Crashes in Linux are NOT a regular thing, unless you want to be extremly bleeding edge and/or use NVidia's drivers and/or ALSA (at least up to 0.90rc5) on 2.4 with lowlatency- and preemptive-patches. Especially if the above stuff are used on SMP-systems.
My system used to crash (freeze) frequently (every 2nd or 3rd day).. But after I sold my GeForce4-card and got a Matrox G450 instead, and switched back to using OSS instead of ALSA (I've got a SB Live..), I've not had a single crash! It has been running for several months without a single reboot, and everything is super-stable! I've used it heavily every day, burnt more than 150 CD-Rs, been on Direct Connect and Freenet 24/7 etc.. That's despite I run the heavily patched 2.4.19-gentoo-r8 kernel, and my whole system (including the kernel) is compiled with gcc 3.2 "-march=athlon-mp -O3 -mfpmath=sse -pipe"..

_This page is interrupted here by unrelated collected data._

/-- The slot of an operation: one at a peer's home is asked for in it, and ends with its answer (R384). -/
def slotPerform (s : State) (c : Cell) (t : Task) (w : ScWait) : State :=
  match w.op.filter fun a => !s.asked t.ctx s.cur.cell (.word c.nextFly) a.r.pa a.r.size with
  | some a =>
    (s.frontierDone t.id).askPeer t.ctx s.cur.cell (.word c.nextFly) a.r.va a.r.pa a.r.zero (.atomic a.op a.x.wide a.b a.cmp)
  | none => slotDone s c t w

/-- The cells of a context that wait for a position, from the one after the cell last served on (R320). -/
def State.slotTurns (s : State) (ctx : Nat) (p : Part) : List Nat :=
  let ns := (s.cells.map Prod.fst).filter fun k => k / 1024 = ctx &&
    match s.slotWaits ctx (k % 1024) with
    | some (_, _, w) => w.slot.isNone
    | none => false
  let cs := ns.map (· % 1024)
  cs.filter (p.scLast < ·) ++ cs.filter (· ≤ p.scLast)

/-- SC_SLOT: the waiting cells of a partition take its positions in turn; an operation performs in its slot once every earlier
access of its thread, and every operation before it in the order S, has performed (R320). -/
def execScSlot (ctx cell : Nat) (s : State) : Host.Outcome State Fault Refusal :=
  match s.partOfCtx ctx, s.slotWaits ctx cell with
  | some (n, p), some (c, t, w) =>
    let perform (s : State) (c : Cell) (w : ScWait) : State :=
      if s.slotReady ctx cell c t && !s.slotBehind cell w then slotPerform (s.goTo ctx cell) c t w else s
    if w.slot.isSome then .next (perform s c w)
    else if s.slotOpen p && (s.slotTurns ctx p).head? == some cell then
      let w' := { w with slot := some s.cycle }
      let c' := { c with scWait := some w' }
      .next (perform ({ s with parts := mset s.parts n { p with scLast := cell, scCycle := s.cycle + 1 } }.putCell ctx cell c') c' w')
    else .next s
  | _, _ => .next s

/-! ## Streams, copies and weight-store writes -/

/-- A stream or a copy moves once every earlier word of A but streams has finished, in the order of its class, and once the
thread's earlier reductions of its class, and those that meet the places `rs` of a stream's element, have performed (log entry
15). -/
def State.mayMove (s : State) (ctx cell : Nat) (c : Cell) (id : Nat) (cls : Fin 16) (rs : List MemRef) : Bool :=
  (c.fly.all fun f => id ≤ f.id || f.op.past) &&
    (c.streams.all fun u => id ≤ u.id || !(u.cls == cls || rs.any (s.unitMeets ctx cell u))) &&
    (c.copies.all fun x => id ≤ x.id || x.cls != cls) &&
    s.reds.all fun q => !(q.ctx = ctx && q.cell = cell && some q.task == c.task && q.id < id && (q.r.cls == cls || rs.any (refsMeet q.r)))

/-- The places of `n` bytes at a virtual address. -/
def State.placesOf (s : State) (ctx cell : Nat) (va : Word64) (n : Nat) : List MemRef :=
  (linePieces va (List.replicate n 0) 5).filterMap fun p =>
    match s.translate ctx cell p.1 .read with
    | .ok (_, q) => some { q with size := p.2.length }
    | .error _ => none

/-- The places that the next element of a load stream reads (R311); a store stream stores nothing over later words, and its
bytes stand before those of earlier streams in no order but that of their words. -/
def State.nextPlaces (s : State) (ctx cell : Nat) (u : StreamUnit) : List MemRef :=
  match u.kind with
  | .pat base icount ocount istride ostride esize false =>
    if icount = 0 || ocount ≤ u.o then []
    else s.placesOf ctx cell (BitVec.ofInt 64 (base + u.o * ostride + u.i * istride)) (patBytes esize)
  | .gth base size _ =>
    match u.idx with
    | some i => s.placesOf ctx cell (BitVec.ofNat 64 base + i * BitVec.ofNat 64 size) size
    | none => []
  | .pat _ _ _ _ _ _ true | .sct _ _ _ => []

/-- A move waits: for the pour line or for room, which stops the count of R150 until it has moved, or for anything else. -/
def State.noteMove (s : State) (id : Nat) (k : WaitKind) : State :=
  s.updHere fun c =>
    let l := c.full.filter (· != id)
    { c with full := if k == .pourLine || k == .bufferFull then id :: l else l }

/-- Who asks a peer for a move: a word, or a refetch (`none`). -/
def moveAsker : Option Nat → Asker
  | some n => .word n
  | none => .issue

/-- A fault that a move has met is held with the task (R171, R262). -/
def State.moveFault (s : State) (t : Task) (id : Option Nat) (pc : Nat) (f : FaultCode) (cause : Nat) (va : Word64) (owner : Nat)
    (access : Option Access := none) : State :=
  (s.dropAsks s.cur.ctx s.cur.cell (· == moveAsker id)).holdAndSettle t.id
    { code := f, cause := cause, engine := 1, va := va, pc := pc, cell := s.cur.cell, owner := owner, access := access }

/-- What a wait of a move leaves: the abort or the direct writing that it calls for (R284, R358), or the wait. -/
def State.moveWait (s : State) (t : Task) (id : Option Nat) (k : WaitKind) : State :=
  let note (s : State) : State := match id with | some n => s.noteMove n k | none => s
  if s.abortsInstead t k then s.abortTasks [t]
  else if k == .bufferFull && s.atPour t && !t.direct then
    match s.goLate t with
    | .ok s => s
    | .error (.lines cell cause va owner) => s.raiseLines t cell cause va owner
    | .error .checks => note (s.checkLines t ((s.splitLate t).linesOf t))
    | .error _ => s
  else note s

So my conclusion is: Linux IS stable! Extremly stable! The cause of 99% of the "linux crashes!"-bullshit is because of NVidia's crap-drivers (fast but unstable) and drivers still not "preemtive"-safe (ALSA on SMP for example).. But those things are not used on servers anyway.
And about the "hardware problems": Yes, you DO get hardware problems MUCH MUCH more often on cheap PCs than on multi-million-dollar Unix-servers from Sun/HP/IBM.. Cheap PCs uses the cheapest-of-the-cheapest variant of all components to cut down the price. Expensive Unix-servers use expensive components and have a lot of redundancy, so you don't have to have downtime just because a CPU, a harddisk som RAM or something else failed.
My other account has a 3-digit UID.
We had a bad network adapter which would fail when other DMA devices were busy. This meant that whenever disk I/O was heavy, using the network adapter was likely to cause a complete system lockup. This took a while to diagnose as the problems took upward of two weeks to reproduce.
Despite the equivalent of having the power cable yanked randomly a dozen times when the machine was at its busiest, we never had a single problem with Reiser. The file which was being written to existed as the old version, and there wasn't even a lengthy fsck. Integrity was 100%.
Says the RIAA: When you EQ, you're stealing bass!
trust your backup.
Two cents from an old admin.
Test your backup. Not just once, but periodically.
Two cents from a (different) old admin.